The outstanding dishes, besides the crabs and noodles, included the sate. The well-seasoned shrimp, beef and chicken grilled on sticks (my kids call them shrimp, beef and chicken popsicles) were served with one of the best sate sauces I've ever had. It was thick and shiny, as if the peanut butter had been whipped, and the heat level was just short of perverse.

The homemade Muslim-style flat roti bread was soft and well browned, and tasted like a very moist flour tortilla. It's excellent eaten with the brick-red curry, which is served in a small bowl on the side. Long cooked eggplant is presented in diagonal slices that melt in your mouth.

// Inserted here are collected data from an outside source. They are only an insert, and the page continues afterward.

/-- Settles O29: `latch.clear` has this one outcome. -/
theorem latchClearKeepsBitmapAndPending : Obligations.LatchClearKeepsBitmapAndPending := by
  intro s
  rfl

/-! ## The qualifying edge (R221) -/

/-- The sample `lv`, taken after the levels `p`, holds a qualifying edge in `s`: the latch is clear and an armed line falls. -/
def QualifyingEdge (s : State) (p lv : Byte) : Prop := s.latch = false ∧ falls p lv &&& s.arm ≠ 0#8

theorem ne_zero_iff_exists_getLsbD {w : Nat} (x : BitVec w) : x ≠ 0#w ↔ ∃ i < w, x.getLsbD i = true := by
  simp only [ne_eq, BitVec.zero_iff_eq_false, not_forall, Bool.not_eq_false]
  exact exists_congr fun _ => ⟨fun hbit => ⟨BitVec.lt_of_getLsbD hbit, hbit⟩, And.right⟩

/-- The qualifying edge, line by line. -/
theorem qualifyingEdge_iff (s : State) (p lv : Byte) :
    QualifyingEdge s p lv
      ↔ s.latch = false ∧ ∃ i < 8, p.getLsbD i = true ∧ lv.getLsbD i = false ∧ s.arm.getLsbD i = true := by
  have hline : ∀ i < 8, (falls p lv &&& s.arm).getLsbD i = true
      ↔ p.getLsbD i = true ∧ lv.getLsbD i = false ∧ s.arm.getLsbD i = true := by
    intro i hi
    simp [falls, hi, and_assoc]
  rw [QualifyingEdge, ne_zero_iff_exists_getLsbD]
  exact and_congr_right fun _ => exists_congr fun i => and_congr_right (hline i)

theorem not_qualifyingEdge_of_latched {s : State} (hl : s.latch = true) (p lv : Byte) : ¬ QualifyingEdge s p lv := by
  rintro ⟨hclear, _⟩
  simp [hl] at hclear

/-- An armed line that is already low does not fall. -/
theorem not_qualifyingEdge_of_armed_low {s : State} {p : Byte} (hp : p &&& s.arm = 0#8) (lv : Byte) :
    ¬ QualifyingEdge s p lv := by
  rintro ⟨_, hfall⟩
  apply hfall
  calc falls p lv &&& s.arm
    _ = (p &&& s.arm) &&& ~~~lv := by rw [falls, BitVec.and_assoc, BitVec.and_comm (~~~lv), BitVec.and_assoc]
    _ = 0#8 := by rw [hp, BitVec.zero_and]

/-! ## One sample (R222, R228) -/

theorem onSample_of_qualifyingEdge {s : State} {lv : Byte} (h : QualifyingEdge s s.prevLv lv) :
    onSample lv s = { s with prevLv := lv, latch := true, bitmap := ~~~lv, bumpPend := true } := if_pos h

theorem onSample_of_not_qualifyingEdge {s : State} {lv : Byte} (h : ¬ QualifyingEdge s s.prevLv lv) :
    onSample lv s = { s with prevLv := lv } := if_neg h

/-- Settles O30: a sample with a qualifying edge captures the complement of its levels, any other becomes the levels only. -/
theorem sampleSetsTheLatchOnAFallingEdge : Obligations.SampleSetsTheLatchOnAFallingEdge := by
  intro s es lv hin
  refine ⟨onSample lv { s with inputs := es }, step_of_inputs hin, ?_⟩
  rw [← qualifyingEdge_iff]
  by_cases hedge : QualifyingEdge s s.prevLv lv
  · rw [onSample_of_qualifyingEdge (s := { s with inputs := es }) hedge]
    exact ⟨rfl, fun _ => ⟨rfl, rfl, fun i hi => by simp [hi], rfl⟩, fun hno => absurd hedge hno⟩
  · rw [onSample_of_not_qualifyingEdge (s := { s with inputs := es }) hedge]
    exact ⟨rfl, fun hyes => absurd hyes hedge, fun _ => rfl⟩

/-! ## Runs of samples without a qualifying edge (R224 to R226) -/

/-- Settles O31: only a sample that finds the latch clear, and the reset, which clears it, write the bitmap. -/
theorem bitmapIsConstantWhileLatched : Obligations.BitmapIsConstantWhileLatched := by
  intro s t hs h ht
  cases latchStep_of_step h with
  | kept _ hb => exact hb
  | clear _ _ hb => exact hb
  | set _ _ hs' => simp [hs] at hs'
  | reset _ hl => simp [hl] at ht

I probably wouldn't order the sweet and hot tamarind shrimp again. The combination of sweet tamarind paste and hot chile peppers was a little too extreme for me. A beef curry wasn't very good either; the meat was just too tough. And in the take-it-or-leave-it category, there was a curious fruit salad covered with peanut chunks called rojak. I can't tell you what the fruits were, as they were entirely obscured by the crushed nuts.

But the specifics of how each dish at Malaysia Restaurant appeals to my particular taste wasn't the main topic of conversation. I was more intrigued by the larger question of how this astonishing array of Asian ingredients and cooking styles ended up on the same table.

"Malaysian food is the original fusion cuisine," Daniel told me. And a brief history of the place explained why. Malaysia lies along the Strait of Malacca. This narrow passage is the nautical crossroads of the Asian world, connecting the Bay of Bengal and the Indian subcontinent with the South China Sea and the Far East. The strategic land has been colonized by the Dutch, the Portuguese and the British, as well as countless invaders, visitors and colonizers before them. And every new ethnicity brought along something to eat.